A carreira de Neuza Caribé, no entanto, não se limita à televisão. Nora dos gigantes da teledramaturgia, Dias Gomes (1922-1999) e Janete Clair (1925-1983), Neuza se afastou da TV nos anos 80 para se dedicar ao teatro e à família. “Fui fazer teatro, a produzir teatro e escrever porque assim podia estar com as minhas filhas. Inclusive, a Renata Dias Gomes, roteirista, aprendeu a andar nos corredores da TV Globo”, relembra com carinho.

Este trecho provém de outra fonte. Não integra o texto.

-- ==== Sys2Proof/Machine/Registers.lean ====
section
/-!
DEFINITION. The BAR0 register map: every register the spec's register tables name, with its offset, its array
dimensions, which of its bits each access type covers (R7, R8) and its reset value. Written from the tables under
'## Registers' of the chapters (files 02 to 21); a docstring names the chapter.

`Reg.X` is the offset of register X (of its element, for an array); `F.X.y` is field y of X. The values the tables
print as '—', 'fuses', 'straps' or 'ROM' have reset 0 here: their home is elsewhere in State (see Machine/View.lean)
or they are the model's choice (log 1). HUB_QP_* offsets inside a queue: log 10. The MSI-X table follows the layout
of the PCI Express Base Specification (log 16).
-/
namespace Sys2Proof

/-- A bit field of a register: the register's BAR0 offset, the lowest bit and the width. -/
structure Fld where
  off : Nat
  lo : Nat
  width : Nat
  deriving DecidableEq, Repr

/-- One row of the register map: the offset of element 0, the (count, stride) of each array index, outermost first,
the bits of each access type (R7), the reset value, and for a wide value (R9) the distance back to its lowest word and
the number of words one read of that lowest word latches. -/
structure RegDesc where
  base : Nat
  dims : List (Nat × Nat)
  rw : Nat
  w1c : Nat
  w1s : Nat
  wl : Nat
  reset : Nat
  back : Nat
  words : Nat
  deriving DecidableEq, Repr

namespace Reg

Ela revisitou seu passado nas produções teatrais, com destaque para Guerrinha de Troia, ao lado de Cassia Foureaux e Alan Pierre, e O Toreador, texto original de Janete Clair. A atriz ainda dirigiu uma ópera espírita e trabalhou com moradores de rua em peças sociais. Participou também do filme Quem Matou Pixote, uma atuação de grande importância afetiva para ela, dirigida por José Joffily. Entre suas memórias, revela: “Ultimamente, eu tava tomando muito banho de mar”, diverte-se. Na TV, marcou presença em produções como Selva de Pedra (1986), Brilhante (1981) e Sétimo Sentido (1982), compondo personagens que ampliaram seu reconhecimento artístico.

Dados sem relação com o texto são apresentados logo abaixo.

-- ==== Sys2Proof/Machine/Flags.lean ====
section
/-!
DEFINITION. Status flags and what they raise: the origin of every interrupt source (R492), how pending follows it
(R494), claimability and the best claimable priority (R497), the messages of T0-T2 (R498), the levels of IRQ_N and
FAULT_N (R244, R245). `settle` brings the controller up to date after every command; it changes nothing else.
-/
namespace Sys2Proof.Machine

/-- Is an event bit set while its enable is? -/
def State.gated (s : State) (f en : Fld) (i : Nat) : Bool := s.bit f && nbit (s.fld en) i

/-- Any of the first `n`. -/
def anyBelow (n : Nat) (p : Nat → Bool) : Bool := (List.range n).any p

/-- The sources whose origin is a pulse: completions (R494), and the two events of R246 for which no status bit is
kept, barrier cancelled and malformed result (log 17). -/
def pulseSource (x : Nat) : Bool := (1 ≤ x && x ≤ 4) || x == 227 || x == 228

/-- The origin level of source `x` (R492). -/
def State.origin (s : State) (x : Nat) : Bool :=
  if x < 16 then
    match x with
    | 5 => nbit (s.fld F.HUB_INT_EN.en) 4 && anyBelow 16 (fun q => s.bit (F.HUB_QP_STAT.db_err q)
        || s.bit (F.HUB_QP_STAT.ring_fault q) || s.bit (F.HUB_QP_STAT.cfg_err q))
    | 6 => s.gated F.HUB_ACC_ERR.seen F.HUB_INT_EN.en 5
    | 7 => s.gated F.HUB_STATE_EVT.change F.HUB_INT_EN.en 6
    | _ => false
  else if x < 24 then
    match x with
    | 16 => s.bit F.TIM_STATUS.mclk_loss
    | 17 => s.bit F.TIM_STATUS.orbit_slip
    | 18 => s.bit F.TIM_STATUS.orbit_missing
    | 19 => s.bit F.TIM_STATUS.orbit_resync
    | 20 => s.bit F.TIM_STATUS.orbit_wrap
    | 21 => s.bit F.TIM_STATUS.pps_missing_seen
    | 22 => anyBelow 8 (fun p => s.bit (F.TIM_GOV_STAT.avs_err p))
    | _ => anyBelow 8 (fun p => s.bit (F.TIM_GOV_STAT.sensor_fail p))
  else if x < 32 then false
  else if x < 64 then
    anyBelow 3 (fun j =>
      let n := 3 * (x - 32) + j
      ((s.reg (Reg.INL_LANE_EVT (n / 48) (n % 48))).toNat % 32) &&& s.fld (F.INL_LANE_CFG.evt_en (n / 48) (n % 48)) != 0)
  else if x < 68 then nbit ((s.reg Reg.RDL_STATUS).toNat &&& s.fld F.RDL_INT_EN.en) (x - 64)
  else if x < 80 then false
  else if x < 128 then
    let d := (x - 80) / 3
    match (x - 80) % 3 with
    | 0 => s.bit (F.TRL_FAULT_EVT.fault d) && s.bit (F.TRL_FAULT_CFG.fault_int d)
    | 1 => s.bit (F.TRL_FAULT_EVT.spill d) && s.bit (F.TRL_FAULT_CFG.spill_int d)
    | _ => s.bit (F.TIM_GOV_STAT.slack (d / 2))
  else if x < 137 then
    nbit (s.fld F.TTH_INT_EN.en) (x - 128) &&
      (if x < 134 then s.bit (F.TTH_PORT_EVT.up (x - 128)) || s.bit (F.TTH_PORT_EVT.down (x - 128))
       else if x = 134 then s.bit F.TTH_STATUS.pe_pending
       else if x = 135 then s.bit F.TTH_STATUS.pe_overflow
       else s.bit F.TTH_STATUS.read_timeout)
  else if x < 144 then false
  else if x < 148 then
    nbit (s.fld F.COL_INT_EN.en) (x - 144) &&
      (if x = 144 then s.bit F.COL_SURVEY_STAT.published
       else if x = 145 then s.bit F.COL_SURVEY_STAT.unstable
       else if x = 146 then s.bit F.COL_SURVEY_STAT.miswire
       else s.bit F.COL_BRIDLE_EVT.change)
  else if x < 151 then nbit ((s.reg Reg.COL_ENG_EVT).toNat &&& s.fld F.COL_ENG_INT_EN.en) (x - 148)
  else if x < 157 then nbit ((s.reg Reg.COL_ABORT_EVT).toNat &&& s.fld F.COL_ABORT_INT_EN.en) (x - 151)
  else if x < 160 then false
  else if x < 163 then nbit ((s.reg Reg.DMA_EVT).toNat &&& s.fld F.DMA_INT_EN.en) (x - 160)
  else if x < 176 then false
  else if x < 182 then nbit ((s.reg Reg.CFM_EVT).toNat &&& s.fld F.CFM_INT_EN.en) (x - 176)
  else if x < 184 then false
  else if x < 188 then nbit ((s.reg Reg.DET_STATUS).toNat &&& s.fld F.DET_CTRL.int_en) (x - 184)
  else if x < 192 then false
  else if x < 198 then nbit ((s.reg Reg.PWR_EVT).toNat &&& s.fld F.PWR_INT_EN.en) (x - 192)
  else if x < 208 then false
  else if x < 214 then nbit ((s.reg Reg.MGT_EVT).toNat &&& s.fld F.MGT_INT_EN.en) (x - 208)
  else if x < 224 then false
  else if x = 224 then s.gated F.DEC_VETO_STAT.warn F.DEC_INT_EN.en 0
  else if x = 225 then s.gated F.DEC_SYNC_STAT.stuck F.DEC_INT_EN.en 1
  else if x = 226 then s.gated F.DEC_SYNC_STAT.launched F.DEC_INT_EN.en 2
  else if x = 229 then nbit (s.fld F.DEC_INT_EN.en) 5 && anyBelow 8 (fun n => s.bit (F.DEC_LANE_STAT.rate_err n))
  else false

/-- A 256-bit map from a predicate on sources; source 0 is never in it. -/
def sourceMap (p : Nat → Bool) : BitVec 256 :=
  BitVec.ofNat 256 ((List.range 255).foldl (fun a i => if p (i + 1) then a + 2 ^ (i + 1) else a) 0)

/-- Is source `x` in a map? -/
def inMap (m : BitVec 256) (x : Nat) : Bool := nbit m.toNat x

/-- A map with source `x` put in or taken out. -/
def putMap (m : BitVec 256) (x : Nat) (b : Bool) : BitVec 256 :=
  BitVec.ofNat 256 (if b then setBit m.toNat x else clearBit m.toNat x)

/-- All origin levels. -/
def State.origins (s : State) : BitVec 256 := sourceMap s.origin

/-- The sources that act as edge: by their mode, or as pulses (R494). -/
def State.edgeMap (s : State) : BitVec 256 := sourceMap (fun x => pulseSource x || s.bit (F.INT_SRC_CFG.edge x))

/-- Pending after the origins are `o` (R494): a level source that is not active follows its origin and what software
set; an edge source keeps pending and takes a rising edge. -/
def nextPend (c : Intc) (edge o : BitVec 256) : BitVec 256 :=
  (~~~edge &&& ~~~c.active &&& (o ||| c.soft)) ||| (~~~edge &&& c.active &&& c.pend) |||
    (edge &&& (c.pend ||| (o &&& ~~~c.origin)))

/-- The stack of target `k`, newest entry first. -/
def Intc.stack (c : Intc) (k : Nat) : List (Nat × Nat) := tget (fun _ => []) c.nested k

/-- The running priority of target `k` (R497). -/
def Intc.running (c : Intc) (k : Nat) : Nat := match c.stack k with
  | [] => 0
  | e :: _ => e.2

/-- Is source `x` claimable at target `k` (R497)? -/
def State.claimable (s : State) (c : Intc) (k x : Nat) : Bool :=
  inMap c.pend x && s.bit (F.INT_SRC_CFG.en x) && !inMap c.active x && !inMap c.rate x &&
    s.fld (F.INT_SRC_CFG.target x) == k && s.fld (F.INT_TGT_THRESH.thresh k) < s.fld (F.INT_SRC_CFG.prio x) &&
    c.running k < s.fld (F.INT_SRC_CFG.prio x)

/-- The claimable source of target `k` of highest priority, the lowest number on a tie, with its priority; (0, 0) when
there is none (R497, R500). -/
def State.bestOf (s : State) (c : Intc) (k : Nat) : Nat × Nat :=
  (List.range 256).foldl (fun b x =>
    if s.claimable c k x && b.2 < s.fld (F.INT_SRC_CFG.prio x) then (x, s.fld (F.INT_SRC_CFG.prio x)) else b) (0, 0)

/-- Give the message of a vector to the ring port, or set its pending bit while it is masked (R498). -/
def State.message (s : State) (m : Msix) (v : Nat) : Msix :=
  if m.masked || s.bit (F.HUB_MSIX_CTRL.mask v) then { m with pba := m.pba ||| BitVec.ofNat 64 (2 ^ v) }
  else { m with due := ((s.reg (Reg.HUB_MSIX_ADDR_LO v)).toNat + 2 ^ 32 * (s.reg (Reg.HUB_MSIX_ADDR_HI v)).toNat,
    s.reg (Reg.HUB_MSIX_DATA v)) :: m.due }

/-- The vector on which target `k` sends at best priority `p` (R498). -/
def State.vectorOf (s : State) (k p : Nat) : Nat :=
  s.fld (F.INT_TGT_VEC.base k) + min p (max 1 (s.fld (F.INT_TGT_VEC.count k))) - 1

/-- One target's signalling: a message when its best priority rises above what was last signalled, or when it is not
zero just after an EOI (R498, R507). -/
def State.signal (s : State) (eoi : Option Nat) (cm : Intc × Msix) (k : Nat) : Intc × Msix :=
  let p := (s.bestOf cm.1 k).2
  let old := tget (fun _ => 0) cm.1.best k
  let c := { cm.1 with best := tset (fun _ => 0) cm.1.best k p }
  if k < 3 && p != 0 && (old < p || eoi == some k) then (c, s.message cm.2 (s.vectorOf k p)) else (c, cm.2)

/-- The interrupt controller, and what MSI-X holds and sends, brought up to date with the state. `eoi`: the target whose
EOI was just accepted. -/
def State.settledInts (s : State) (eoi : Option Nat) : Intc × Msix :=
  let o := s.origins
  [0, 1, 2, 3].foldl (s.signal eoi) ({ s.intc with pend := nextPend s.intc s.edgeMap o, origin := o }, s.msix)

/-- Bring the interrupt controller up to date with the state; nothing else changes. -/
def State.settleWith (s : State) (eoi : Option Nat) : State :=
  { s with intc := (s.settledInts eoi).1, msix := (s.settledInts eoi).2 }

/-- Bring the interrupt controller up to date with the state. -/
def State.settle (s : State) : State := s.settleWith none

/-- A pulse of source `x` (R494): it sets pending. -/
def State.pulse (s : State) (x : Nat) : State := { s with intc := { s.intc with pend := putMap s.intc.pend x true } }

/-- IRQ_N is low while T3 has a claimable source; it is released during reset (R245, R520). -/
def State.irqN (s : State) : Bool := !(s.power.firmware || s.power.rom) || (s.bestOf s.intc 3).2 == 0

/-- FAULT_N is low during reset and until firmware start, in FAULT, and while an enabled cause is active (R244, R520). -/
def State.faultN (s : State) : Bool :=
  (s.power.firmware || s.power.rom) && s.life != lifeFault &&
    !(s.bit F.DEC_FAULTN_MASK.thermal && s.bit F.PWR_THERM_STAT.trip) &&
    !(s.bit F.DEC_FAULTN_MASK.mclk && s.bit F.TIM_STATUS.mclk_loss) &&
    !(s.bit F.DEC_FAULTN_MASK.sync && s.bit F.DEC_SYNC_STAT.stuck)

/-- The answer of a command that leaves this state. -/
def done (s : State) : Res := .next s.settle

/-- The answer of a row of the machine itself, which would leave state `t`: in REPLAY the whole machine stalls while MCLK is lost (R32). -/
def unstalled (s t : State) : Res := done (if s.stalled then s else t)

end Sys2Proof.Machine
end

Neuza Caribé e Cininha de Paula em cena de “Partido Alto” (Foto: Reprodução/Globoplay)

Hoje casada com o médico Maurício, Neuza encontra na medicina paralelos com sua arte. Para ela, o ofício do marido também exige uma sensibilidade que transcende o conhecimento técnico. “Para trabalhar com a medicina, que não é uma ciência exata, você tem que ter muita sensibilidade também. O médico também passa por isso, eu acho que a sensibilidade de perceber nos mínimos detalhes, é às vezes mais importante do que você dar o remédio mais novo, mas dar um acolhimento”, refletiu a atriz, traçando uma linha poética entre o cuidar, seja no palco ou na vida real.